Your answer should be the lines below from the one with "if t = .oq4 then" to the one with "elems := setRange", both included, given again exactly and with nothing added.

- - -

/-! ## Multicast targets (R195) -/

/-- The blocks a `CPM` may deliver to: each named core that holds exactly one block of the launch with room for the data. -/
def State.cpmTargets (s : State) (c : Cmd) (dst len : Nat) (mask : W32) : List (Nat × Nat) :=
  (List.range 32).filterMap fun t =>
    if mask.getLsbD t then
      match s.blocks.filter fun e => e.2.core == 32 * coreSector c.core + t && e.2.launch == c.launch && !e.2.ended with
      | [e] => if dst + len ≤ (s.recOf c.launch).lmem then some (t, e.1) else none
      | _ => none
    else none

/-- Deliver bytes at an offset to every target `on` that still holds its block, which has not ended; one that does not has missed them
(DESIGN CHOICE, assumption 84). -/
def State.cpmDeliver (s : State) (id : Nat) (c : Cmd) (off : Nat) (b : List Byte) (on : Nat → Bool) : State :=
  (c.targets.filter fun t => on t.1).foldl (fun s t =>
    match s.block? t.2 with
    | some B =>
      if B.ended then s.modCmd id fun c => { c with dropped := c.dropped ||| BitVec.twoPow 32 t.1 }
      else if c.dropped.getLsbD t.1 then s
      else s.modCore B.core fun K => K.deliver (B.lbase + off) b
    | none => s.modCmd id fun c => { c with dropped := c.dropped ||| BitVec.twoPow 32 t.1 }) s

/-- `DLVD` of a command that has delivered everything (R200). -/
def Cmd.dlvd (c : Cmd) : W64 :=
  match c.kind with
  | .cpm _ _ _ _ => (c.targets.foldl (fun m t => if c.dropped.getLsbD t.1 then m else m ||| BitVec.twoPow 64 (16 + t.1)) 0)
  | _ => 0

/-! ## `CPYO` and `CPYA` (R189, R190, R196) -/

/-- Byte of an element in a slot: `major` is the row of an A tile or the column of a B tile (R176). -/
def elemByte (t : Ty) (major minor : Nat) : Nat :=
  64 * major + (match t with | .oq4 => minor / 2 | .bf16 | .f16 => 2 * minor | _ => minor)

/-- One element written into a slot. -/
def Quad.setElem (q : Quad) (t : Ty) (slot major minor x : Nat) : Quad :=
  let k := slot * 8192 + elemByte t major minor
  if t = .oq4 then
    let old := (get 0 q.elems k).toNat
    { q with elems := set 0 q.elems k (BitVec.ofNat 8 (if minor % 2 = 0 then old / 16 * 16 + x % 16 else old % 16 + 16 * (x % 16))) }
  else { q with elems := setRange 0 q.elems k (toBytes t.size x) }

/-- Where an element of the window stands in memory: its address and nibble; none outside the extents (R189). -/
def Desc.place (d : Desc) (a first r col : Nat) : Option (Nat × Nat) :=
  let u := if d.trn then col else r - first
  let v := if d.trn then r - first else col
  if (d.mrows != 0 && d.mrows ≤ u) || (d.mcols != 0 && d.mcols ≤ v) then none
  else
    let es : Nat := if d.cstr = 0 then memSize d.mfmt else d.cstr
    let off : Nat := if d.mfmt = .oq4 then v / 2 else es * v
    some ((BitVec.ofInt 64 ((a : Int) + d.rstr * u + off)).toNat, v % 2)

- - -

*SOLUTION TO THE EXERCISE*.
  if t = .oq4 then
    let old := (get 0 q.elems k).toNat
    { q with elems := set 0 q.elems k (BitVec.ofNat 8 (if minor % 2 = 0 then old / 16 * 16 + x % 16 else old % 16 + 16 * (x % 16))) }
  else { q with elems := setRange 0 q.elems k (toBytes t.size x) }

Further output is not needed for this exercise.